DAX: Tepid Growth Forecasts Not Hindering Momentum

Summary

Skyline of downtown Frankfurt am Main Germany

benedek

Late winter can be bleak. In addition to dirty snow, and long stretches without public holidays (if you’re an American at least), the optimism that begins with the New Year is tempered by practical realities. Given the German dual ethos of being both practical and realistic, it would be inconsiderate to paint a rosy picture of Deutschland at the moment. Attitudes around the industrial titan, and flagship economy of Europe, are bleak indeed. But how that translates to financial markets and potential utility in an investment portfolio is not a total 1:1. I like the underlying contents of DAX and their demonstrable resilience to a weakening macro environment in Germany.
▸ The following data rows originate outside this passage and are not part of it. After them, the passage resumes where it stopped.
-- ==== Sys2Proof/Decode.lean ====
section
/-! DEFINITION. The table of this block gives no row any bits (its rows have no fields), so no word spells a
command. -/

namespace Sys2Proof

/-- The command that a word spells by the table's bits: none, since no row has bits. -/
def decodeTableWord (_nbits _w : Nat) : Option Instr := none

end Sys2Proof
end

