-- ==== Sys2Proof/Machine/Cells.lean ====
section
/-! DEFINITION. Shared operations of the crucible and the stream ports: who holds how many cells (R191 to R195),
watermarks (R203, R204), error counts (R213, R214), and the forming and killing of outbound packets (R202, R272). -/

namespace Sys2Proof

/-! ### Check bits (R189) -/

def CruFault.cell (f : CruFault) : Nat := f.addr.toNat / 64
/-- The bank of a cell (R189). -/
def CruFault.bank (f : CruFault) : Nat := f.cell % 16
/-- Bits of the stored word that have turned over. -/
def CruFault.wrong (f : CruFault) : Nat := ((List.range 44).filter fun i => f.flips.getLsbD i).length
/-- A double-bit error or an address mismatch (R214); more wrong bits are taken as uncorrectable too (assumption 11). -/
def CruFault.uncorrectable (f : CruFault) : Bool := f.stored != f.addr || decide (2 ≤ f.wrong)
/-- A single-bit error (R213). -/
def CruFault.corrected (f : CruFault) : Bool := f.stored == f.addr && f.wrong == 1

end Sys2Proof

namespace Sys2Proof.Machine

/-! ### Cells -/

/-- Word slots of a list of position ranges. -/
def rangesLen (l : List (Nat × Nat)) : Nat := (l.map fun r => r.2 - r.1).sum

/-- Word slots that are filled and not released. -/
def Port.slots (p : Port) : Nat := p.tailPos - p.headPos - rangesLen p.gone

/-- Word slots that a FIFO holds, with landing reserved on an outbound port (R199). -/
def Port.level (p : Port) : Nat := p.slots + p.reserved

/-- Some slot of the FIFO's cell number `c` is not released. -/
def Port.cellHeld (p : Port) (c : Nat) : Bool :=
  !(p.gone.any fun r => decide (r.1 ≤ max (64 * c) p.headPos) && decide (min (64 * c + 64) p.tailPos ≤ r.2))

/-- Numbers of the cells in the FIFO: those with a slot that is not released (R195; assumption 11). -/
def Port.cellList (p : Port) : List Nat :=
  if p.tailPos = p.headPos then []
  else ((List.range ((p.tailPos + 63) / 64 - p.headPos / 64)).map fun j => p.headPos / 64 + j).filter p.cellHeld

/-- Cells in the FIFO, with those of its landing reserve. -/
def Port.cells (p : Port) : Nat := p.cellList.length + (p.reserved + 63) / 64

/-- Cells that all holders keep out of the shared pool: the larger of reserve and holding of each (R191). -/
def State.cellsKept (s : State) : Nat :=
  ((s.ports.map fun e => max e.2.reserve e.2.cells).sum)
    + ((List.range s.member.benches).map fun b => max (s.bench b).laneRes (s.bench b).laneCells).sum

/-- G_CRU_FREE: cells in the shared pool. -/
def State.cruFree (s : State) : Nat := s.member.reservable - s.cellsKept

/-- G_CRU_RES: the sum of the lane and FIFO reserves. -/
def State.cruReserved (s : State) : Nat :=
  (s.ports.map fun e => e.2.reserve).sum + ((List.range s.member.benches).map fun b => (s.bench b).laneRes).sum

/-- A holder with `held` cells may take `n` more (R191, R192). -/
def State.mayTakeCells (s : State) (held reserve limit n : Nat) : Bool :=
  decide (held + n ≤ limit) && (decide (held + n ≤ reserve) || decide (held + n - max held reserve ≤ s.cruFree))

/-- Cells of a lane landing: 29 word slots a beat (R194). -/
def landingCells (beats : Nat) : Nat := (29 * beats + 63) / 64

/-- A read burst of bench `b` is on its way into the drain cells. -/
def State.drainBusy (s : State) (b : Nat) : Bool :=
  s.txns.any (fun t => t.landing == .drain && (t.purpose.pch?.map benchOf) == some b)
    || s.xez.reqs.any fun q => q.landing == .drain && benchOf q.pch == b

/-- Where a read burst of `beats` beats toward memory, a chain or a peer lands: the lane pool, else the drain cells, one
burst at a time (R193; assumption 92). -/
def State.laneLanding (s : State) (b beats : Nat) : Option Landing :=
  let x := s.bench b
  let n := landingCells beats
  if s.mayTakeCells x.laneCells x.laneRes x.laneLim n then some .lane
  else if !s.drainBusy b && decide (x.drainCells + n ≤ s.member.drainPerBench) then some .drain
  else none

/-- A word slot is free for the next inbound beat: in the tail cell, or in a cell that the FIFO may add (R191, R207). -/
def State.hasRoom (s : State) (p : Nat) : Bool :=
  let x := s.port p
  (x.tailPos != x.headPos && decide (x.tailPos % 64 ≠ 0)) || s.mayTakeCells x.cells x.reserve x.limit 1
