/-- The next beats of outbound port `q` are read from the crucible and written into its queue. An uncorrectable word is
not delivered: its packet ends with an abort beat, and its owner with ECC_UNCORRECTED (R214). -/
def State.pumpRead (s : State) (q : Nat) (found : List CruFault) : State :=
  match (s.port q).takers with
  | [] => s
  | (p, n) :: _ =>
    if Queue.depth .streamOutbound ≤ (s.port q).outq.length then s
    else
      match (s.work? p n).bind Work.nextBeat with
      | none => s
      | some _ => if eccUe found then (s.countEcc found).eccFault p n else (s.countEcc found).pump q

/-- What a read that succeeded brings its owner; `found` are the faulty crucible words that are read at this edge: table
entries, and beats written into an outbound queue. -/
def State.readDone (s : State) (t : Txn) (found : List CruFault) : State :=
  let bytes := beatsSlice t.addr t.got t.rlo t.rlen
  match t.purpose with
  | .table p n off =>
    let s1 := (((s.wrote (t.landing.holder (benchOf p)) t.cell 0 ((8 * bytes.length + 35) / 36)).freeTxn t).modWork p n
      fun w => { w with tableRaw := w.tableRaw ++ [(off, bytes)] }).countEcc found
    if eccUe found then s1.eccFault p n else s1.decodeEntry p n
  | .dataRead p n vlo _ =>
    let s1 := s.land p n t.landing t.space t.cell vlo bytes
    match t.landing with
    | .port q => s1.pumpRead q found
    | _ => s1
  | .fill => { s with cul := { s.cul with onBlock := min (s.cul.onBlock + t.rlen / 4) s.cul.stack.length } }
  | .headRec p n => s.modWork p n fun w => { w with headRec := some (recordIn 0 bytes 0) }
  | .memberRec p n g => s.memberRead p n g (recordIn g bytes g)
  | .walkRec h => s.walkRead h (recordIn 0 bytes 0)
  | .sweep pos => { s with cul := { s.cul with sweepData := s.cul.sweepData ++ [(pos, bytes)] } }
  | .sweepHead g => { s with cul := { s.cul with sweepHead := some (g, recordIn g bytes g) } }
  | .xread j off _ =>
    s.modJob j fun x => { x with data := x.data ++ [(off, bytes)] }
  | _ => s

/-- Restarts the watchdog of a transaction's channel. -/
def State.touchTxn (s : State) (t : Txn) : State :=
  match t.purpose.pch? with
  | some p => s.touchWatch p
  | none => s

/-- READ_RESPONSE (R194, R299): one R beat; the burst's fate is decided at its last beat. A fetch's result comes with
FETCH_RESULT. -/
def execReadResponse (port : Nat) (axid : BitVec 8) (beat : ReadBeat) (resp : Resp) (s : State) :
    Host.Outcome State Fault Refusal := settled s <|
  match s.answered port axid false with
  | none => .next s
  | some t =>
    let t1 := { t with got := t.got ++ [beat.data], failed := t.failed || resp.isError }
    if (match t.purpose with | .fetch _ => true | _ => false) then .next s
    else if t1.got.length < t.beats then .next ((s.setTxn t.id fun _ => t1).touchTxn t)
    else if t.phase = .retiring then .next (s.delTxn t.id)
    else if t1.failed then .next ((s.burstFailed t1).touchTxn t)
    else if t.dropped || t.voided then .next (((s.delTxn t.id).freeTxn t).touchTxn t)
    else .next (((((s.delTxn t.id).recovered t).readDone t1 beat.faulty.found).touchTxn t).ctxFaults beat.faulty.ctx)

/-! ### Writes -/

/-- The half mark is reached (R101, R160): by a failed descriptor's granted writes too (R302). A pass from a port whose
packet stays below the half mark of C_LEN raises no HALF (assumption 90). -/
def State.halfCheck (s : State) (p serial : Nat) : State :=
  match s.work? p serial with
  | none => s
  | some w =>
    if !w.halfRaised && !w.abandoned && (w.pass || w.desc.intHalf) && decide (w.desc.halfMark ≤ w.usedBits / 8) then
      (s.modWork p serial fun x => { x with halfRaised := true }).raise (chanEvent p 0)
    else s

/-- The comparison with EXPECT_CRC once every data bit is delivered (R134). -/
def State.expectCheck (s : State) (p serial : Nat) : State :=
  match s.work? p serial with
  | none => s
  | some w =>
    if w.live && w.clip.isNone && w.desc.crcCheck && (match w.desc.op with | some o => o.comparesCrc | none => false)
        && w.prefixBits == w.dataBits && w.crcBits == w.dataBits && ~~~ w.crcReg != w.desc.expectCrc then
      (s.modWork p serial fun x => { x with expectFailed := true }).failWork p serial .crcMismatch
    else s

/-- Delivery bits `lo` to `hi − 1` are delivered. -/
def State.deliverBits (s : State) (p serial lo hi : Nat) : State :=
  match s.work? p serial with
  | none => s
  | some w =>
    if w.abandoned then s
    else
      ((s.modWork p serial fun x => { x with delivered := addRange lo hi x.delivered }).halfCheck p serial).expectCheck
        p serial

/-- What a write that succeeded brings its owner: the words that it covers are released as the edge settles (R195). -/
def State.writeDone (s : State) (t : Txn) : State :=
  match t.purpose with
  | .dataWrite p n lo hi => s.deliverBits p n lo hi
  | .result p n => s.modWork p n fun w => { w with result := 2 }
  | .msi v => (s.setVec v { s.vec v with covered := 0, outstanding := false }).decideVec v false
  | .record g =>
    match s.builderOf g with
    | some (p, n) => s.modWork p n fun w =>
        if w.chain = .committing ∧ w.headGob = g then { w with chain := .committed } else w
    | none => s
  | _ => s

/-- WRITE_RESPONSE (R195, R299): the B response of a write that is no completion write. -/
def execWriteResponse (port : Nat) (axid : BitVec 8) (resp : Resp) (s : State) : Host.Outcome State Fault Refusal :=
  settled s <|
  match s.answered port axid true with
  | none => .next s
  | some t =>
    if (match t.purpose with | .completion _ => true | _ => false) then .next s
    else if t.phase = .retiring then .next (s.delTxn t.id)
    else if t.voided then .next ((s.delTxn t.id).touchTxn t)
    else if resp.isError then .next ((s.burstFailed t).touchTxn t)
    else .next ((((s.delTxn t.id).recovered t).writeDone t).touchTxn t)

/-! ### Descriptor fetches (R79, R81) -/

/-- Accepts the visible entries of a fetched run, in order: what is left, and the ring after it. -/
def acceptEntries (r : Ring) : List Desc → Ring × Bool
  | [] => (r, true)
  | d :: t =>
    if d.phase = expectedPhase r.order r.f then
      acceptEntries { r with accepted := r.accepted ++ [{ idx := r.f, desc := d }], f := ringNext r.order r.f } t
    else (r, false)

/-- A fetch result on the ring at cclk edge `now`: the new ring and whether the channel parks. -/
def Ring.result (r : Ring) (now : Nat) (ds : List Desc) : Ring × Bool :=
  let (r1, all) := acceptEntries r ds
  let r2 := if r1.f = r.f then r1 else { r1 with retries := 0 }
  if all then ({ r2 with retries := 0, again := false, forced := false }, false)
  else if r2.forced then ({ r2 with forced := false, again := true, reReadAt := none }, false)
  else if 8 ≤ r2.retries then
    ({ r2 with parked := true, staleSeen := true, parkCount := satAdd 16 r2.parkCount 1, again := false }, true)
  else ({ r2 with again := true, reReadAt := some (now + 28) }, false)

/-- The entries in the bytes of a fetch. -/
def fetchedDescs (bytes : List Byte) (n : Nat) : List Desc :=
  (List.range n).map fun j => descOfNat (ofLeBytes ((bytes.drop (64 * j)).take 64))

/-- FETCH_RESULT (R79): the channel's fetch read returns. -/
def execFetchResult (pch : Nat) (beats : List MemBeat) (resp : Resp) (s : State) : Host.Outcome State Fault Refusal :=
  settled s <|
  match s.txns.find? fun t => t.purpose == .fetch pch && t.isIssued with
  | none => .next s
  | some t =>
    if (s.answered t.port t.axid false).map Txn.id != some t.id || beats.length != t.beats then .next s
    else if t.phase = .retiring then .next (s.delTxn t.id)
    else if resp.isError then .next ((s.burstFailed t).touchTxn t)
    else if t.dropped || t.voided then .next (((s.delTxn t.id).freeTxn t).touchTxn t)
    else
      let s1 := (((s.delTxn t.id).freeTxn t).recovered t).touchTxn t
      let out := (s.chan pch).ring.result s.now.cclk (fetchedDescs (beatsSlice t.addr beats t.rlo t.rlen) (t.rlen / 64))
      let s2 := s1.modChan pch fun c => { c with ring := out.1 }
      .next (if out.2 then s2.raise (chanEvent pch 2) else s2)

/-- RE_READ_READY (R79): 28 cclk cycles after the result the re-read may be granted. -/
def execReReadReady (pch : Nat) (s : State) : Host.Outcome State Fault Refusal := settled s <|
  match (s.chan pch).ring.reReadAt with
  | none => .next s
  | some t => .next ((s.reachCclk t).modChan pch fun c => { c with ring := { c.ring with reReadAt := none } })

/-! ### Checks on the way -/

/-- Segment `seg` has both its CRCs (R278). -/
def Work.segmentReady (w : Work) (seg : Nat) : Bool := decide (min (131072 * (seg + 1)) w.dataBits ≤ w.crcBits)

/-- SEGMENT_CHECK (R278, R292): the check edge of the next segment of the piece of work at index value `idx`. Its CRCs
are the block's own (R277); `readFlip` and `writeFlip` are what a fault at either point has changed in its CRC
(assumption 9). A status decided before leaves the check standing (R135). -/
def execSegmentCheck (pch idx seg : Nat) (readFlip writeFlip : W32) (s : State) : Host.Outcome State Fault Refusal :=
  settled s <|
  match (s.chan pch).started.find? fun w => !w.abandoned && w.idx == idx with
  | none => .next s
  | some w =>
    if w.segOk = seg ∧ seg < w.segments s.member ∧ w.segmentReady seg then
      let s1 := s.modWork pch w.serial fun x => { x with segOk := seg + 1 }
      if w.segReadCrc seg ^^^ readFlip = w.segWriteCrc seg ^^^ writeFlip then .next s1
      else
        let s2 : State := { s1 with safety := { s1.safety with segStat := satAdd 32 s1.safety.segStat 1 } }
        .next (((s2.failWork pch w.serial .crcMismatch).chanCause pch 1).raise 1409)
    else .next s

/-- STALL_WATCHDOG_FIRE (R283): S_STALL_LIMIT refclk cycles have passed without progress. -/
def execStallWatchdogFire (pch : Nat) (s : State) : Host.Outcome State Fault Refusal := settled s <|
  match (s.chan pch).watch with
  | none => .next s
  | some t =>
    let s1 := s.reachRefclk (t + s.safety.stallLimit)
    let fetching := s.fetching pch
    let s2 := s1.dropWhere fun x => x.purpose.pch? == some pch
    let s3 : State := { s2 with
      safety := { s2.safety with stallCnt := satAdd 32 s2.safety.stallCnt 1 }
      txns := mapIf (fun x => x.purpose.pch? == some pch) (fun x => { x with voided := true }) s2.txns }
    let s4 := match (s.chan pch).started.head? with
      | some w => s3.failWork pch w.serial .stall
      | none =>
        if fetching then s3.failPoint pch { cause := .fetch, status := .stall, idx := (s.chan pch).ring.f } else s3
    let s5 := (s4.modChan pch fun c => { c with watch := none }).raise (chanEvent pch 7)
    .next ((s5.chanCause pch 5).raise 1413)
Today, we will look at the country that gave us (modern) beer, schnitzel, and Mercedes and one representative ETF – the Global X DAX ETF (NASDAQ:DAX).

Dreary Economic

The German economy was challenged in 2023, experiencing a contraction of 0.3%. The government recently downwardly revised its growth expectations in 2024 from 1.3% to 0.2%, and the downward revisions extend into 2025 per the Financial Times.

The Financial Times also pointed to Germany's constitutionally codified "debt brake", which limits budget deficits by law. This has hampered the government’s ability to invest in critical infrastructure such as railways and bridges for which Northern Europe is typically lauded, which in turn has also negatively impacted growth that that is factored into GDP forecasts.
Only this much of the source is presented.